Question

rewrite the following expression using the commutative property of multiplication. do not simplify or solve. (1 point) (6·2n)+4 = \square

Explanation:

Step1: Recall Commutative Property of Multiplication

The Commutative Property of Multiplication states that for any two numbers \(a\) and \(b\), \(a \cdot b = b \cdot a\). In the expression \((6 \cdot 2n)+4\), we focus on the multiplication part \(6 \cdot 2n\). Here, \(a = 6\) and \(b = 2n\) (or we can also consider \(2n\) as \(2 \cdot n\) and apply the property to \(6\) and \(2\) first, but since we just need to rewrite using the property on the multiplication within the parentheses, we can swap \(6\) and \(2n\) or swap \(6\) and \(2\) in the multiplication). Let's apply the property to \(6\) and \(2n\) first. So \(6 \cdot 2n=2n \cdot 6\).

Step2: Rewrite the expression

Substituting back into the original expression, we get \((2n \cdot 6)+4\). Alternatively, if we consider \(2n = 2\times n\), and apply the commutative property to \(6\) and \(2\) (since multiplication is associative and commutative, we can reorder the factors in the multiplication), we can also write it as \((2 \cdot 6n)+4\) or \((2n \cdot 6)+4\) or \((6n \cdot 2)+4\) etc.
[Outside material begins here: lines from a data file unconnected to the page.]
def State.clearPrg (s : State) : State :=
  let bank := s.prg.running.bind fun r => s.retainedBank r.imageId
  let init : PrgData := { mem := Image.initial s.runningImage }
  let data : PrgData := match s.prg.running, bank with
    | some r, some b => r.restore init (rebase b.clock s.prgClock b.data)
    | some _, none => init
    | none, _ => {}
  let cycle := s.prg.cycleNumber
  let stamp := s.now
  let s := (s.updPrg (Program.afterReset data (bank.getD {}) stamp)).updXch Exchange.afterReset
  (s.stopValues).record .prg .programHalt [HaltCause.stall.num.val, cycle, 0, 0]

/-- RNG after a reset: every station that is UP is declared DOWN, transactions and queues are gone, the discard table is empty,
SEQ begins anew under a new EPOCH (R325, R521). -/
def State.clearRng (s : State) : State :=
  let s := (s.ring.stations.map Station.index).foldl (fun s k => s.stationDown k) s
  let s := s.updRing fun r => { r with
    cfgPending := none, seq := 0, epoch := r.epoch + 1, discard := [], branchPending := none, acyclic := [], tunnelsOut := [],
    tunnelsWait := [], tunnelsIn := [], kept := [], serving := [], nodeAddr := none,
    io := { r.io with mapPending := none, image := none },
    stations := r.stations.map fun x => { x with pending := none, back := none } }
  s.updPair fun p => { p with handover := none }

/-- REC after a reset: snapshots are lost, saves end, and a STOP or a switch that waited for one ends with them (R499, R521). -/
def State.clearRec (code : CrossCode) (s : State) : State :=
  let e := stIsland .recorder code
  let s := (s.abandonSave 0).abandonSave 1
  let s := (s.updStore 0 fun x => { x with command := none }).updStore 1 fun x => { x with command := none }
  let s := s.updRec fun r => { r with snaps := [], erasing := none }
  let s := match s.xch.switch with
    | some w => if w.phase = .armed && !w.ownArmed then s.dropSwitch e else s
    | none => s
  if s.prg.stopReq && !s.prg.inMain && s.prg.state != .switching then s.finishStop (.error e) else s

/-- An axis keeps what its set-point words repeat (R265). -/
def Axis.afterReset (a : Axis) : Axis := { servo := { seq := a.servo.seq, record := a.servo.record } }

def State.clearCtl (s : State) : State := { s with loops := Vector.replicate 64 {}, overs := Vector.replicate 8 {}, tune := {} }

def State.clearMot (s : State) : State :=
  { s with axes := Vector.ofFn fun (k : Fin 16) => s.axes[k].afterReset, tables := Vector.replicate 256 none }

/-- A soft reset of an island: every descriptor inside it completes with ISLAND_ERROR, ABORTED where the reset was commanded and
ERROR where it follows a stall, and the island's RAM, engines and queues are cleared (R19, R446, R520, R521). -/
def State.softReset (i : Isl) (code : CrossCode) (s : State) : State :=
  let l := s.islandOrigins i
  let s := match i with
    | .hif => s.resetHif 4
    | .svc => s.clearSvc
    | .prg => s.clearPrg
    | .ctl => s.clearCtl
    | .mot => s.clearMot
    | .rng => s.clearRng
    | .recorder => s.clearRec code
    | .disp => s.updDisp (Display.restart 2)
    | .aon =>
      (s.updMod fun m => { m with powerCycles := m.cyclesCopy, resetCount := m.resetsCopy, lowTime := 0 }).updTime fun v =>
        { v with aonShip := none }
    | .saf | .tim => s
  let o : Outcome := if code = .reset then .aborted (stIsland i code) else .error (stIsland i code)
  (s.completeAll l o).settleHealth

/-! ### After the island is ready (R521) -/

/-- Loops and override groups are enabled from the stored configuration, each at its next grid point (R213, R521). -/
def State.restoreCtl (s : State) : State :=
  s.mod.inForce.foldl (fun s e =>
    if e.opcode.toNat = opLoopConfig && lcEnable e.obj then s.loopConfigWork .self e.obj
    else if e.opcode.toNat = opOverrideConfig && ocEnable e.obj then s.overrideWork .self e.obj
    else s) s

/-- An AXIS_CONFIG waits for the axis's next sample (R244). -/
def State.axisWork (org : Origin) (o : Bytes) (s : State) : State :=
  let ax := acAxis o
  let phase := if s.axes[ax].cfg.isSome then s.axes[ax].phase else s.axisPhase ax o
  s.updAxis ax fun a => { a with pendCfg := some (org, o, phase) }

def State.restoreMot (s : State) : State :=
  s.mod.inForce.foldl (fun s e => if e.opcode.toNat = opAxisConfig && acEnable e.obj then s.axisWork .self e.obj else s) s

/-- Identities an island serves. -/
def islIdents (i : Isl) : List Ident :=
  match i with
  | .prg => [.prg0, .prg1]
  | _ => i.ident.toList

/-- The identities that a reset of their island has reset: those of domains that stay OFF have not started again (R459). -/
def State.resetIdents (s : State) (i : Isl) : List Ident :=
  (islIdents i).filter fun d => s.domain d != .off || s.mb.power.any fun p => p.1 == d.idx

/-- Whether the domain of an island is on (R17, R451). -/
def State.domainOn (s : State) (i : Isl) : Bool :=
  i == .hif || (match i.ident with | some d => s.domain d == .on | none => true)

/-- Domains being powered on that an island serves become ON or SLEEP, their channels are cleared, and the requests complete
(R453, R469). -/
def State.powerDone (i : Isl) (s : State) : State :=
  let l := s.mb.power.filter fun p => (islIdents i).any fun d => d.idx == p.1
  let s := s.updMb fun m => { m with power := m.power.filter fun p => !((islIdents i).any fun d => d.idx == p.1) }
  l.foldl (fun s p =>
    let d := Ident.ofCode (p.1.val + 1)
    ((s.setDomain d p.2.1).clearReceived d).complete p.2.2.1 .done) s

/-- Whether the module lets an island leave its reset: not while RESET_N holds it, nor after FATAL; SAF and TIM need a module
reset (R516, R518, R521, R524). -/
def State.mayRise (s : State) (i : Isl) : Bool := !(i == .saf || i == .tim || s.mod.state == .reset || s.mod.state == .fatal)

/-- ISLAND_READY (R19, R467, R521, R522). -/
def execIslandReady (t : Ns) (i : Isl) (s : State) : Res :=
  let s := s.begin t
  if s.up i || !s.mayRise i then .next s
  else
    let s := s.updIsland i.idx fun x => { x with
      state := .running, code := none, serviced := s.clock, resets := satAdd 32 x.resets 1 }
    let s := if i == .hif then s else (s.resetIdents i).foldl (fun s d => s.bumpEpoch d) s
    let s := match i with
      | .ctl => s.restoreCtl
      | .mot => s.restoreMot
      | .recorder => s.recoverRecorder []
      | _ => s
    let s := (islIdents i).foldl (fun s d => s.rewake d) (s.powerDone i)
    let l := s.mod.resets.filter fun r => r.1 == i
    let s := s.updMod fun m => { m with resets := m.resets.filter fun r => r.1 != i }
    .next ((s.completeAll (l.map Prod.snd) .done).settleHealth)

/-! ### Stalls (R17 to R19, R517, R521) -/

/-- What the module does about a stall (R315, R517, R521). -/
def State.react (i : Isl) (code : CrossCode) (s : State) : State :=
  match i with
  | .saf => s.islandFault .stall
  | .tim => s.driveReset .timStall
  | .svc =>
    let again := s.mod.lastSvcStall.any fun l => decide (s.clock ≤ l + 3600000000000)
    let s := (s.softReset .svc code).updMod fun m => { m with lastSvcStall := some s.clock }
    if again then s.driveReset .svcStall else s
  | i => s.softReset i code

/-- An island is stalled: its crossings answer with the code, the stall is recorded, and the reaction of R521 follows. -/
def State.stall (i : Isl) (code : CrossCode) (s : State) : State :=
  ((s.markStall i .stalled code).react i code).settleHealth

/-- ISLAND_WATCHDOG_EXPIRY (R14, R17 to R19, R521): an island in SLEEP or OFF is not stalled. -/
def execIslandWatchdogExpiry (t : Ns) (i : Isl) (s : State) : Res :=
  let s := s.begin t
  if !s.up i || !s.domainOn i || s.clock < s.due i (s.island i).serviced i.watchdog then .next s
  else .next (s.stall i .stalled)

/-! ### Crossings (R15 to R18, R22) -/

/-- What a transfer does at its destination: an output value goes to the lane hub, which takes it from the owner alone (R22). -/
def State.deliver (src : Isl) (x : Transfer) (s : State) : State :=
  match x with
  | .output ch on value failSig => s.ownerWrite src ch on (some value) failSig
  | .other _ => s

/-- CROSSING_REQUEST (R16 to R18): a destination in SLEEP accepts nothing before it is ON (R451). -/
def execCrossingRequest (t : Ns) (src dst : Isl) (x : Transfer) (accepted : Bool) (s : State) : Res :=
  let s := s.begin t
  match s.islandCode dst with
  | some c => .next (s.emit (.crossingError src dst c))
  | none =>
    if accepted && s.domainOn dst then .next ((s.deliver src x).emit (.delivered dst x))
    else .next { s with crossings := s.crossings ++ [{ src := src, dst := dst, since := s.clock, payload := x }] }

/-- CROSSING_TIMEOUT (R17 to R19, R521). -/
def execCrossingTimeout (t : Ns) (src dst : Isl) (s : State) : Res :=
  let s := s.begin t
  let due := s.crossings.any fun x => x.src == src && x.dst == dst && decide (s.due dst x.since dst.crossTimeout ≤ s.clock)
  if due && s.up dst && s.domainOn dst then .next (s.stall dst .timeout) else .next s

/-! ### Records (R31, R475, R478) -/

/-- RECORD_SUBMIT (R31, R478). -/
def execRecordSubmit (t : Ns) (src : Isl) (kind : RecKind) (items : List Int) (s : State) : Res :=
  .next ((s.begin t).record src kind items)

/-- RECORDS_DROPPED (R31): when room returns, one record names each source with its count. -/
def execRecordsDropped (t : Ns) (s : State) : Res :=
  let s := s.begin t
  let l := (List.finRange 11).filter fun i => s.recorder.dropped[i] != 0
  let items : List Int := l.flatMap fun (i : Fin 11) =>
    let n : Nat := s.recorder.dropped[i]
    [(i.val : Int), (n : Int)]
  if l.isEmpty || !s.recorder.room .recorder (recLength .recordsDropped items) then .next s
  else .next ((s.updRec fun r => { r with dropped := Vector.replicate 11 0 }).record .recorder .recordsDropped items)

/-! ### Deferred decisions (R41) -/

/-- The deadline a timeout has now, where it runs. -/
def State.deadlineOf (s : State) (w : Timeout) : Option Ns :=
  match w with
  | .station k => s.stationDeadline k
  | .ioStation => s.ring.io.lastIngress.map fun l => s.due .rng l (s.ring.cfg.wdCycles * s.tBus)
  | .mailbox n => if s.mb.boxes[n].go then s.ackDeadline n else none
  | .discrepancy sf p => if s.saf.fns[sf].state.active then (s.discrepant sf p).map fun l => (l - s.time.ringOff).toNat else none
  | .safetyFrame c => s.connDeadline c
  | .heartbeat h => s.heartbeatDeadline h

/-- What the expiry of a timeout does. -/
def State.expire (w : Timeout) (s : State) : State :=
  match w with
  | .station k => s.stationDown k
  | .ioStation => s.ioExpired
  | .mailbox n => s.ackExpires n
  | .discrepancy sf p =>
    let codes := s.sfCodes
    let c := SfCause.discrepancy p (follower (s.sfEntry sf) p.val s.saf.fns[sf].pairs[p].firstIsA)
    (s.lockSf sf c).afterLock codes
  | .safetyFrame c => s.watchdogLost c
  | .heartbeat h => s.heartbeatLost h

/-- The latest arrival that a timeout awaits again and again, on the clock. -/
def State.arrivalOf (s : State) (w : Timeout) : Option Ns :=
  match w with
  | .station k => (s.station? k).bind Station.lastIngress
  | .ioStation => s.ring.io.lastIngress
  | .safetyFrame c => s.saf.conns[c].lastIngress
  | .heartbeat h => s.heartbeatAt h
  | .mailbox _ | .discrepancy _ _ => none

/-- A deferred decision takes effect: the timeout expires unless it no longer runs or has been armed anew; an arrival stamped after
the deadline arms nothing (R40). -/
def State.decideExpiry (d : Deferred) (s : State) : State :=
  match s.deadlineOf d.which with
  | some now =>
    if decide (now ≤ d.deadline) || (s.arrivalOf d.which).any (fun a => decide (d.deadline < a)) then s.expire d.which else s
  | none => s

/-- TIMEOUT_DECISION_DEFERRED (R40, R41): a frame that came whole and in time forestalls the expiry; one that failed its CRC does
not, and the decision waits on while another such frame is in reception. -/
def execTimeoutDecisionDeferred (t : Ns) (which : Timeout) (good : Bool) (stamp : Ns) (s : State) : Res :=
  let s := s.begin t
  let others := s.deferred.filter fun d => d.which != which
  match s.deferred.find? fun d => d.which == which with
  | none => .next s
  | some d =>
    let rest := d.receiving.erase stamp
    if good && decide (stamp ≤ d.deadline) then .next { s with deferred := others }
    else if !rest.isEmpty then .next { s with deferred := others ++ [{ d with receiving := rest }] }
    else .next (State.decideExpiry d { s with deferred := others })

/-! ### ISLAND_RESET (R522) -/

/-- Islands of R37 by index. -/
def islOfIdx : Nat → Option Isl
  | 0 => some .hif | 1 => some .svc | 2 => some .prg | 3 => some .ctl | 4 => some .mot | 5 => some .saf | 6 => some .rng
  | 7 => some .tim | 8 => some .recorder | 9 => some .disp | 10 => some .aon | _ => none

/-- Whether an island may be reset by command, as its state stands (R522). -/
def State.resetCheck (s : State) (i : Isl) : Option Outcome :=
  match i with
  | .hif | .svc | .saf | .tim | .aon => some (.policy stPolicyRule)
  | .prg => fails (!(s.prg.state == .stopped || s.prg.state == .halted)) (.error stWrongState)
  | .ctl => fails ((List.finRange 64).any fun k => s.loops[k].cfg.isSome) (.error stWrongState)
  | .mot => fails ((List.finRange 16).any fun k => s.axes[k].cfg.isSome) (.error stWrongState)
  | _ => fails (s.mod.resets.any fun r => r.1 == i) .busy

/-- ISLAND_RESET (R522): it completes DONE when the island is ready. -/
def execIslandReset (t : Ns) (org : Origin) (param : Bytes) (s : State) : Res :=
  let s := s.begin t
  let i := islOfIdx (rd param 0 1)
  serve org opIslandReset [.svc] (badField (param.length != 16 || !zeroAt param 1 15 || i.isNone))
    (i.bind s.resetCheck)
    (fun s => match i with
      | none => s
      | some i =>
        ((s.softReset i .reset).markStall i .inReset .reset).settleHealth.updMod fun m =>
          { m with resets := m.resets ++ [(i, org)] }) s

/-! ### DOMAIN_POWER (R450, R451, R469) -/

def stDomainInUse : BitVec 16 := 0x0B00
def stDomainFixed : BitVec 16 := 0x0B01

def domOf : Nat → Dom
  | 0 => .off | 1 => .sleep | _ => .on

/-- Whether a domain is in use, so that it may not leave ON (R469). -/
def State.domainInUse (s : State) (d : Ident) : Bool :=
  let rest := s.prg.state == .stopped || s.prg.state == .halted
  match d with
  | .prg0 => !rest
  | .prg1 => !rest && (!s.prg.events.isEmpty || (s.prg.running.map Running.hasCycleLong).getD false)
  | .ctl => (List.finRange 64).any (fun k => s.loops[k].cfg.isSome) || (List.finRange 8).any (fun k => s.overs[k].cfg.isSome)
      || s.tune.running.isSome
  | .mot => (List.finRange 16).any fun k => s.axes[k].cfg.isSome
  | _ => false

/-- The island of an identity whose domain can be switched. -/
def identIsl : Ident → Option Isl
  | .prg0 | .prg1 => some .prg | .ctl => some .ctl | .mot => some .mot | _ => none
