/-- GROUP_CONFIG_RESEND (R79): frames of the transfer were lost: the group controller drops the partial object, and the
object is sent once more; a second failure ends the descriptor with LANE_FAILED and leaves the substitute values. -/
def execGroupConfigResend (t : Ns) (g : Fin 8) (s : State) : Res :=
  let s := s.begin t
  match s.groups[g].change with
  | none => .next s
  | some c =>
    if c.committed || s.gfes[g].complete || c.next < 35 then .next s
    else
      let s := s.updGfe g fun q => { q with chunks := [] }
      if c.resent then
        let s := s.updGroup g fun q => { q with change := none, stuckSubst := true }
        let s := forAll 16 (fun i s => s.putDiag (chanOf g i) .cfgChange false) s
        .next ((s.complete c.org (.error stLaneFailed)).confirmFailed g)
      else .next (s.updGroup g fun q => { q with change := some { c with next := 0, resent := true } })

end Sys2Proof.Machine
end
But the most direct application on the \(6 \cdot 2n\) part is swapping \(6\) and \(2n\) to get \((2n \cdot 6)+4\).

Answer:

\((2n\cdot6) + 4\) (or other equivalent forms like \((2\cdot6n)+4\) etc. based on how we apply the commutative property, but the key is reordering the factors in the multiplication part)